───── MATERIAL SHOWN ─────
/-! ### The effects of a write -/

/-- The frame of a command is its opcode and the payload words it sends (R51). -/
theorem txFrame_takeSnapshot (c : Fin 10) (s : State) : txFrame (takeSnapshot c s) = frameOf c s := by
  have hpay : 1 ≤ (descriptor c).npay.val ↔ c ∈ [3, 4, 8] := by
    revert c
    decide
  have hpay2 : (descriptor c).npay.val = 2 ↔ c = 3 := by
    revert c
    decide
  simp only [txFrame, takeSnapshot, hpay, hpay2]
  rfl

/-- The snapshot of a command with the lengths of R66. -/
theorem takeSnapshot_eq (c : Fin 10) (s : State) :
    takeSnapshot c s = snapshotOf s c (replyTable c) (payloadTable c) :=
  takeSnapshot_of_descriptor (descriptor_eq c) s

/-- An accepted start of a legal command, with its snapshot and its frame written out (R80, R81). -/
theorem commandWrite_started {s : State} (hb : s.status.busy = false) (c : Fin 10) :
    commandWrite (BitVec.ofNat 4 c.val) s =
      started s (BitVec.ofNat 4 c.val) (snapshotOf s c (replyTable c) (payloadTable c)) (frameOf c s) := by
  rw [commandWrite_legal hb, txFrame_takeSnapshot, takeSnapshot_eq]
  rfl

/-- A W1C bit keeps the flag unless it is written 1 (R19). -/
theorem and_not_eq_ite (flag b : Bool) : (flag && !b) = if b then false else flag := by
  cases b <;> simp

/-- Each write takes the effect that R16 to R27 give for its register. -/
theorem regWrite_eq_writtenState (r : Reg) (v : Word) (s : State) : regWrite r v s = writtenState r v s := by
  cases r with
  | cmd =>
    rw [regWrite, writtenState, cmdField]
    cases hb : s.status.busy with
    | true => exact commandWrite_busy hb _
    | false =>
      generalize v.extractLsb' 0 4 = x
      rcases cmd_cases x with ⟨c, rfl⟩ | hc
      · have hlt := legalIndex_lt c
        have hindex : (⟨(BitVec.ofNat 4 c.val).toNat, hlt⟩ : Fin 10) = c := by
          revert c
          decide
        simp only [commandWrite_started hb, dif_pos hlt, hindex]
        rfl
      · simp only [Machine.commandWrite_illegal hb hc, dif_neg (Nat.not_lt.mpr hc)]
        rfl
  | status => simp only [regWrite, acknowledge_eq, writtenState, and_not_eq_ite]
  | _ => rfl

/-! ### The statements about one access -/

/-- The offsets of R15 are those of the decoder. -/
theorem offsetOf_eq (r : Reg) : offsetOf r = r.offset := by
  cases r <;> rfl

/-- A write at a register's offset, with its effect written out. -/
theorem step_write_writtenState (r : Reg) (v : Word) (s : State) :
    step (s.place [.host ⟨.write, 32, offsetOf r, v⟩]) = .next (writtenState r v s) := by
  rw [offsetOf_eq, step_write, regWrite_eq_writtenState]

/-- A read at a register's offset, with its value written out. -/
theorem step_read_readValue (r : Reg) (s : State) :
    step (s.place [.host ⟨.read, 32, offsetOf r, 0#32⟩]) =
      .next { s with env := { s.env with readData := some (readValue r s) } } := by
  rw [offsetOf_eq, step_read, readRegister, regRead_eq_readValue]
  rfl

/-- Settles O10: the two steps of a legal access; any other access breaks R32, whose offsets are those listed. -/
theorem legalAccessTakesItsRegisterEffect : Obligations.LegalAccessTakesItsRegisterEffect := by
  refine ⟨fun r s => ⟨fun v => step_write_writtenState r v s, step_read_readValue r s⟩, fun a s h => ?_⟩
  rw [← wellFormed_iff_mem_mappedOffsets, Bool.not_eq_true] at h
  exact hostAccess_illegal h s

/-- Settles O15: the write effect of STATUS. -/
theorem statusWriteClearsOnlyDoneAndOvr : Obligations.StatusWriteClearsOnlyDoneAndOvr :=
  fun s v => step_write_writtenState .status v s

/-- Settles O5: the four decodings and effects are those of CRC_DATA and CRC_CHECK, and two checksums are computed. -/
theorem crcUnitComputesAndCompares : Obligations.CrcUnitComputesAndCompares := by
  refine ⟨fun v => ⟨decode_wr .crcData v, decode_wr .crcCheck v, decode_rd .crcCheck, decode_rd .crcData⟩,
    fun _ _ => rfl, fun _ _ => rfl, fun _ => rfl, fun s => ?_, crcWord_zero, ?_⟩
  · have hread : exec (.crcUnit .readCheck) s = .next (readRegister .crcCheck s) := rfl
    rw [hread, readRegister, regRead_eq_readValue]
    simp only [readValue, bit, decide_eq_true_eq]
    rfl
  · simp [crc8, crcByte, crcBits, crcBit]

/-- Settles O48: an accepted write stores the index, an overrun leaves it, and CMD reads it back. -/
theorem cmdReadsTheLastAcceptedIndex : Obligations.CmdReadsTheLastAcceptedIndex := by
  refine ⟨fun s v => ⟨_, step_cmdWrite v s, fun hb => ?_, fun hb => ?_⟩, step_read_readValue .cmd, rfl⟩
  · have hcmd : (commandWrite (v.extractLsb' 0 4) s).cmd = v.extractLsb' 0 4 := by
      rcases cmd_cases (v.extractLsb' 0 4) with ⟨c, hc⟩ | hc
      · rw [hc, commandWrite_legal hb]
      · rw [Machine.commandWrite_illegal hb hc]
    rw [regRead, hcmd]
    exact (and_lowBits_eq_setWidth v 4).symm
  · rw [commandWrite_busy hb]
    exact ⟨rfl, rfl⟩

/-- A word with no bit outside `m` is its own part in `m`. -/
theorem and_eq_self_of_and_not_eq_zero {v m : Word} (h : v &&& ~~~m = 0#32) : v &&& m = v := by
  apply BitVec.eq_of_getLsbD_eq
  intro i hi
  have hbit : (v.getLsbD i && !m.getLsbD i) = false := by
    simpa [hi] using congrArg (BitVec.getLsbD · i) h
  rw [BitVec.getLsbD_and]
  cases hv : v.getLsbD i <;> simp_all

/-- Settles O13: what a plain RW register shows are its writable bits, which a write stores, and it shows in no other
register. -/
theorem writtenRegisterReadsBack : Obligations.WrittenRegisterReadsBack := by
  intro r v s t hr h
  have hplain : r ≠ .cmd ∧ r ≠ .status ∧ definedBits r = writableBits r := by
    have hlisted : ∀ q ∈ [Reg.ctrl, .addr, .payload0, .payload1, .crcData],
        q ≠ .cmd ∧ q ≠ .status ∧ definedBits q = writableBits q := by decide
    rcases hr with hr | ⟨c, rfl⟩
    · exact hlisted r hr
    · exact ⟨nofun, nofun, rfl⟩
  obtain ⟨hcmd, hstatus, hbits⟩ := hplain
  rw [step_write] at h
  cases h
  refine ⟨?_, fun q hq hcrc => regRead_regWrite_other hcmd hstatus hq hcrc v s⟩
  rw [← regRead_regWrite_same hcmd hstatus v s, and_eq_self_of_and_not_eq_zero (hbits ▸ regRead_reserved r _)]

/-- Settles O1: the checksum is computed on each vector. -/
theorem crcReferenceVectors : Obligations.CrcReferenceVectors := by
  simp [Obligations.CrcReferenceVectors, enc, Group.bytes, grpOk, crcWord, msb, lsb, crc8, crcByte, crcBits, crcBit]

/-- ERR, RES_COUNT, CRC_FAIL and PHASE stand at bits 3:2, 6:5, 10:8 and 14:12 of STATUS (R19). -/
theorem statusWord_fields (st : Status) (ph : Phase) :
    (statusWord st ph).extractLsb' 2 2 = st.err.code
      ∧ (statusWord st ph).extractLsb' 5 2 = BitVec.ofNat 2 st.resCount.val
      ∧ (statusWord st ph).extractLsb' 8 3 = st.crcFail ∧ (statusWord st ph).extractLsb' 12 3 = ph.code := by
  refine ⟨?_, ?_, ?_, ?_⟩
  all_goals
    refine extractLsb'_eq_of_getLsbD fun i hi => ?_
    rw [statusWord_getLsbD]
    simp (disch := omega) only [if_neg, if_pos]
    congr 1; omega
─────
───── MATERIAL SHOWN ─────
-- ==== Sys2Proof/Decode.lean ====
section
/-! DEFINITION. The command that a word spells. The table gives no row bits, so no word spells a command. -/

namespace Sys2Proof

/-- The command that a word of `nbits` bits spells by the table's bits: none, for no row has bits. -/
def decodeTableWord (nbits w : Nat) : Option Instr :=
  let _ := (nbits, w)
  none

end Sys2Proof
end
─────
───── MATERIAL SHOWN ─────
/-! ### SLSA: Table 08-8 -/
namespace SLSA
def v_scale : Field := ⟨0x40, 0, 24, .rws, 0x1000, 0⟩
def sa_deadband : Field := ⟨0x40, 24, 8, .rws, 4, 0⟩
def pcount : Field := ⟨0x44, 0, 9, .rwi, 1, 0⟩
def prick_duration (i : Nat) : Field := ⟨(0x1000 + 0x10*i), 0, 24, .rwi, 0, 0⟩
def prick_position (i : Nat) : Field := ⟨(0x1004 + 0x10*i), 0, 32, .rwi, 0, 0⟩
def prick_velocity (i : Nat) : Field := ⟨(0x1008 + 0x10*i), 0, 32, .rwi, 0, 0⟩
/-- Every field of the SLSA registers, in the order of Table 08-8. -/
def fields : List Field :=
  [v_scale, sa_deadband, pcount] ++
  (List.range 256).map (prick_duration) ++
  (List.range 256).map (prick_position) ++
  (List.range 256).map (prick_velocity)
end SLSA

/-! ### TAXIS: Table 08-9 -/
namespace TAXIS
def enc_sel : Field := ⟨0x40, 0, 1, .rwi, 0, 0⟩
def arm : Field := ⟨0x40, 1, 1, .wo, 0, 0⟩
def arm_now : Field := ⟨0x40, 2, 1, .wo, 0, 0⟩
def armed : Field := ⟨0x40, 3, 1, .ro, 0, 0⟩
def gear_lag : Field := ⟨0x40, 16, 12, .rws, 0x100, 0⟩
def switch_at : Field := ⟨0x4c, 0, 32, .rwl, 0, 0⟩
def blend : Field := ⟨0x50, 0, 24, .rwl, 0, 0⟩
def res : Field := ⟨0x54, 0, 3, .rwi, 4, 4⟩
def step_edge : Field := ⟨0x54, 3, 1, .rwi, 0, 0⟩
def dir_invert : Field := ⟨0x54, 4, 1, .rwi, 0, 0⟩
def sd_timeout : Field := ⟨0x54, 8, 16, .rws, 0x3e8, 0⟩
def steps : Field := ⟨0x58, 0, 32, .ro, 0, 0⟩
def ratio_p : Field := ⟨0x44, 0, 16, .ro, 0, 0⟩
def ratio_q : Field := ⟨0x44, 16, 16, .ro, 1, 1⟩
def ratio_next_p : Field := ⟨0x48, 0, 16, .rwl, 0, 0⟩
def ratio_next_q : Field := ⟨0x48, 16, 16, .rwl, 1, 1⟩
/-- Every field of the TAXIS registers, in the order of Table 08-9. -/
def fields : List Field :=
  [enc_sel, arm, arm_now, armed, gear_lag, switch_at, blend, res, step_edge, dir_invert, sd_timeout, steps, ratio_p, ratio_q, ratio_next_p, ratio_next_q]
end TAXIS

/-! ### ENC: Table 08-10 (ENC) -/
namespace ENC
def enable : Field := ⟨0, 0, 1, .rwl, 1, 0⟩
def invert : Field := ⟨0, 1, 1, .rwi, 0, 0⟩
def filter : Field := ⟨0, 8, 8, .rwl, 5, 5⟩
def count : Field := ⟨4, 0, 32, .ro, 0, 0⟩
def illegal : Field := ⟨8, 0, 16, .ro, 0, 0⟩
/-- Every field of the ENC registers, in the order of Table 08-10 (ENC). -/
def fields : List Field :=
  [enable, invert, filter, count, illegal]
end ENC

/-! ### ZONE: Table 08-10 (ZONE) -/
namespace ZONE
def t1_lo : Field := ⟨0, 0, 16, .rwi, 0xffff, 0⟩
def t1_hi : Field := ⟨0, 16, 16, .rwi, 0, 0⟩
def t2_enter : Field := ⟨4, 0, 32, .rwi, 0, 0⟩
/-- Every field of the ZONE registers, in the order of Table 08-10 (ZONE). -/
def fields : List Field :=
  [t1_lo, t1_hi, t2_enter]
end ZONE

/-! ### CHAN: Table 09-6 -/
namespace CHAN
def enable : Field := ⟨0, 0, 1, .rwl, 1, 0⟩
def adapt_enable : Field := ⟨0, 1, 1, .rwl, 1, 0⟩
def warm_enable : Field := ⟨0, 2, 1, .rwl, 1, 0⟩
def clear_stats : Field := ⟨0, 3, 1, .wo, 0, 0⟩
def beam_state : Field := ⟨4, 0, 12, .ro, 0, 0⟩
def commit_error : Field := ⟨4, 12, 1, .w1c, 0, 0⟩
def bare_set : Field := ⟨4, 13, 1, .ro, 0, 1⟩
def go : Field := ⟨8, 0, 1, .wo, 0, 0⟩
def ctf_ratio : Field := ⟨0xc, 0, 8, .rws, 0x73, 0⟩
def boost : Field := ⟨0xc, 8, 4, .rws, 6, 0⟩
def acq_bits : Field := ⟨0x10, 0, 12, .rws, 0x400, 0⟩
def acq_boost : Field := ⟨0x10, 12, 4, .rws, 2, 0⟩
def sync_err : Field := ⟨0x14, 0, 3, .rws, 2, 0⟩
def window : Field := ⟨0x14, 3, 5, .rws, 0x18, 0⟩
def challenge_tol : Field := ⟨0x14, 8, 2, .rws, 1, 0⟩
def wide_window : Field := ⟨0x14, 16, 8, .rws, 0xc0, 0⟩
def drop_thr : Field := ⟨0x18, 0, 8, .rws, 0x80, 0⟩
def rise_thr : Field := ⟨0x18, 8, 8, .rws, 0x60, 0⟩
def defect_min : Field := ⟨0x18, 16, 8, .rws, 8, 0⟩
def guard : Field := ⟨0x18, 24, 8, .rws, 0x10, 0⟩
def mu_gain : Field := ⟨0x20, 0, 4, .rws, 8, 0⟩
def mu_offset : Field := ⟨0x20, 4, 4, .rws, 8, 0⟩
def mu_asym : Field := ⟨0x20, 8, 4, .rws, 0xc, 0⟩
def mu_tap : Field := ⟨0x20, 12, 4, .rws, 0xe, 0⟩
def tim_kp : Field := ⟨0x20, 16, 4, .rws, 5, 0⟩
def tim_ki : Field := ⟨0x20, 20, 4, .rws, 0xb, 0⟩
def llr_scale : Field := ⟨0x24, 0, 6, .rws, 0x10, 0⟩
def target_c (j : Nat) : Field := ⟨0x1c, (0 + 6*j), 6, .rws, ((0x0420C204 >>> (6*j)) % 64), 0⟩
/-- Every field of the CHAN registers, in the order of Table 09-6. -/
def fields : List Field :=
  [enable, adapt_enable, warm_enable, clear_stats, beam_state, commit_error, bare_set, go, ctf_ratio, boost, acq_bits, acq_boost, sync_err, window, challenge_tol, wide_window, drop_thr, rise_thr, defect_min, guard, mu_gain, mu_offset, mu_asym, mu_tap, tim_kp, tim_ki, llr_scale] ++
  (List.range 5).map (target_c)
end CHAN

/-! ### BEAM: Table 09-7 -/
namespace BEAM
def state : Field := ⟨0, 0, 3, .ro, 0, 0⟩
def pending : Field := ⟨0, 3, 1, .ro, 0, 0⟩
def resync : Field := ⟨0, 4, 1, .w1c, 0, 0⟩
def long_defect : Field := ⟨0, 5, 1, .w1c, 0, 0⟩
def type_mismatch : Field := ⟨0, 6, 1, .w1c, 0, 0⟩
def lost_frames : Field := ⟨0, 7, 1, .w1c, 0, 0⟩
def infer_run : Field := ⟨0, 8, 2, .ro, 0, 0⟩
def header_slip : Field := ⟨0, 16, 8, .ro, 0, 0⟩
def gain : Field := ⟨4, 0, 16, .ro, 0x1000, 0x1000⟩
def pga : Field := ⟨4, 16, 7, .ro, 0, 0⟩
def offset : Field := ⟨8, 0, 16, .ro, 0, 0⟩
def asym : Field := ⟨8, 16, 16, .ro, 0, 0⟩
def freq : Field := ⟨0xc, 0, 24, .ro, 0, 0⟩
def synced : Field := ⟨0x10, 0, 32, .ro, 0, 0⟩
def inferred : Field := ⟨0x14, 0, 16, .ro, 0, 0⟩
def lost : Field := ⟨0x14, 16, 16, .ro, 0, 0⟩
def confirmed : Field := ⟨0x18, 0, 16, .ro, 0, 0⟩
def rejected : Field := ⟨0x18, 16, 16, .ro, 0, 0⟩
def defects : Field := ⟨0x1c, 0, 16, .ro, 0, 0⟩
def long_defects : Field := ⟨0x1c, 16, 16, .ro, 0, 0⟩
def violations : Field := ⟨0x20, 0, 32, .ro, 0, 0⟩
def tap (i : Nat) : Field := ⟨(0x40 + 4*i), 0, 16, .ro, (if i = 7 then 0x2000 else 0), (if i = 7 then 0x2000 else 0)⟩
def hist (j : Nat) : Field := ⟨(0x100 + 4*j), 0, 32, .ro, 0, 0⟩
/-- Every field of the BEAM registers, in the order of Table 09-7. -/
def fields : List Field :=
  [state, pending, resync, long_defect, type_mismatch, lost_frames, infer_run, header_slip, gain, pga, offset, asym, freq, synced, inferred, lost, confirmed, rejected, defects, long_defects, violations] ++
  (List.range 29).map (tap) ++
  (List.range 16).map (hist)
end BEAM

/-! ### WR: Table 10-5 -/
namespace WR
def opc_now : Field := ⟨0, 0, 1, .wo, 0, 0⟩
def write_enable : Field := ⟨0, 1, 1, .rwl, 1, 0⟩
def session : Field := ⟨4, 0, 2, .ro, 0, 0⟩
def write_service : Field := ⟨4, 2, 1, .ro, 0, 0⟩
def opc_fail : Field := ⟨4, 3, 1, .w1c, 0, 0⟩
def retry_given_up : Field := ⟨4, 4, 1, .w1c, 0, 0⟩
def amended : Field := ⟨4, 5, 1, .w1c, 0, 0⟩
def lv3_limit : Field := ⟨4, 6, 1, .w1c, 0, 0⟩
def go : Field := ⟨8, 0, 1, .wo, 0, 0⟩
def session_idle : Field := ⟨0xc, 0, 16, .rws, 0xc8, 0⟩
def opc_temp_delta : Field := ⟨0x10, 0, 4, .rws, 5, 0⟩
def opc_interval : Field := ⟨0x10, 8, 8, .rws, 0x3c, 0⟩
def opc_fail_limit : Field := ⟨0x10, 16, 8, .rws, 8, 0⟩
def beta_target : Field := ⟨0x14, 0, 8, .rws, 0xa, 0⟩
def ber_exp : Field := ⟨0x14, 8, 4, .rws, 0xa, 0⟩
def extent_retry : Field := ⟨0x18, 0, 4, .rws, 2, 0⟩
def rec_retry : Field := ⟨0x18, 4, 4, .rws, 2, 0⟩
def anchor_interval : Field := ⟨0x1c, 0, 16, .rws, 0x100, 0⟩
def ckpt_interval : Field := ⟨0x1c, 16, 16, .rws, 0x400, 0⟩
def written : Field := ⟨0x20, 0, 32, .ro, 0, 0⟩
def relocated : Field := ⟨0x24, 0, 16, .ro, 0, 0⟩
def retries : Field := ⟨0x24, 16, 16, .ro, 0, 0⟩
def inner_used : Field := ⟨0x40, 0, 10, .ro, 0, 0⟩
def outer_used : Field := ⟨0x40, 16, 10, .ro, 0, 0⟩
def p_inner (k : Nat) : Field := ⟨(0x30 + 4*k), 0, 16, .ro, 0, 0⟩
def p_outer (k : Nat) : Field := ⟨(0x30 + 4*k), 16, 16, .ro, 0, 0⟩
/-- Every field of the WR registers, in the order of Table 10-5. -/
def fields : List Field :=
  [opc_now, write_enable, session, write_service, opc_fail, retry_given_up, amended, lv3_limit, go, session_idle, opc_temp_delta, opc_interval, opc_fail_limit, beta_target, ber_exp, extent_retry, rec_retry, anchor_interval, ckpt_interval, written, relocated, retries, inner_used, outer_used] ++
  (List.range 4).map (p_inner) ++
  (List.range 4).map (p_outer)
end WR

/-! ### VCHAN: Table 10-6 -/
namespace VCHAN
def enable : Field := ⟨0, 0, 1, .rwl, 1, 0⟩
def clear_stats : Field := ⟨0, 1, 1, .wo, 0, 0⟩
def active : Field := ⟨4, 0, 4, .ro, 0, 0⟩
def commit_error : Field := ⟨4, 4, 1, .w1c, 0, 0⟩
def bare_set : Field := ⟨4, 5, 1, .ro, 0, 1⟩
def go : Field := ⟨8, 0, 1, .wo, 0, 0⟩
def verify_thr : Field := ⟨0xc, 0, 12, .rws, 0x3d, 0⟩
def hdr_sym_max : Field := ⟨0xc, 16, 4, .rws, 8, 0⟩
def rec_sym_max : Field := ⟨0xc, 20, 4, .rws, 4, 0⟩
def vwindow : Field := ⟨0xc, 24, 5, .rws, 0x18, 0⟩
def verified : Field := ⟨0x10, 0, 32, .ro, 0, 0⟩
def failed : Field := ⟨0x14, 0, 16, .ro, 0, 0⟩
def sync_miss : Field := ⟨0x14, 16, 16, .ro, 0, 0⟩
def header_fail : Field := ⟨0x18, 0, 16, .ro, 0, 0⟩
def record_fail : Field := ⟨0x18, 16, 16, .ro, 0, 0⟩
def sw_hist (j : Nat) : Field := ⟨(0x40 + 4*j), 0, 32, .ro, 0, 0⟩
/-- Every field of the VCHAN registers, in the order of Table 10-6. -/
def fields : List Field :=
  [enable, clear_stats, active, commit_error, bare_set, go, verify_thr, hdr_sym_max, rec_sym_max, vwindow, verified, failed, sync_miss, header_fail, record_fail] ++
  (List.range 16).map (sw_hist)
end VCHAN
─────
• [WORK REQUEST]: Select from the material above each line in which the string "hread" appears, and list those lines.

• [TASK ANSWER]:
  · have hread : exec (.crcUnit .readCheck) s = .next (readRegister .crcCheck s) := rfl
    rw [hread, readRegister, regRead_eq_readValue]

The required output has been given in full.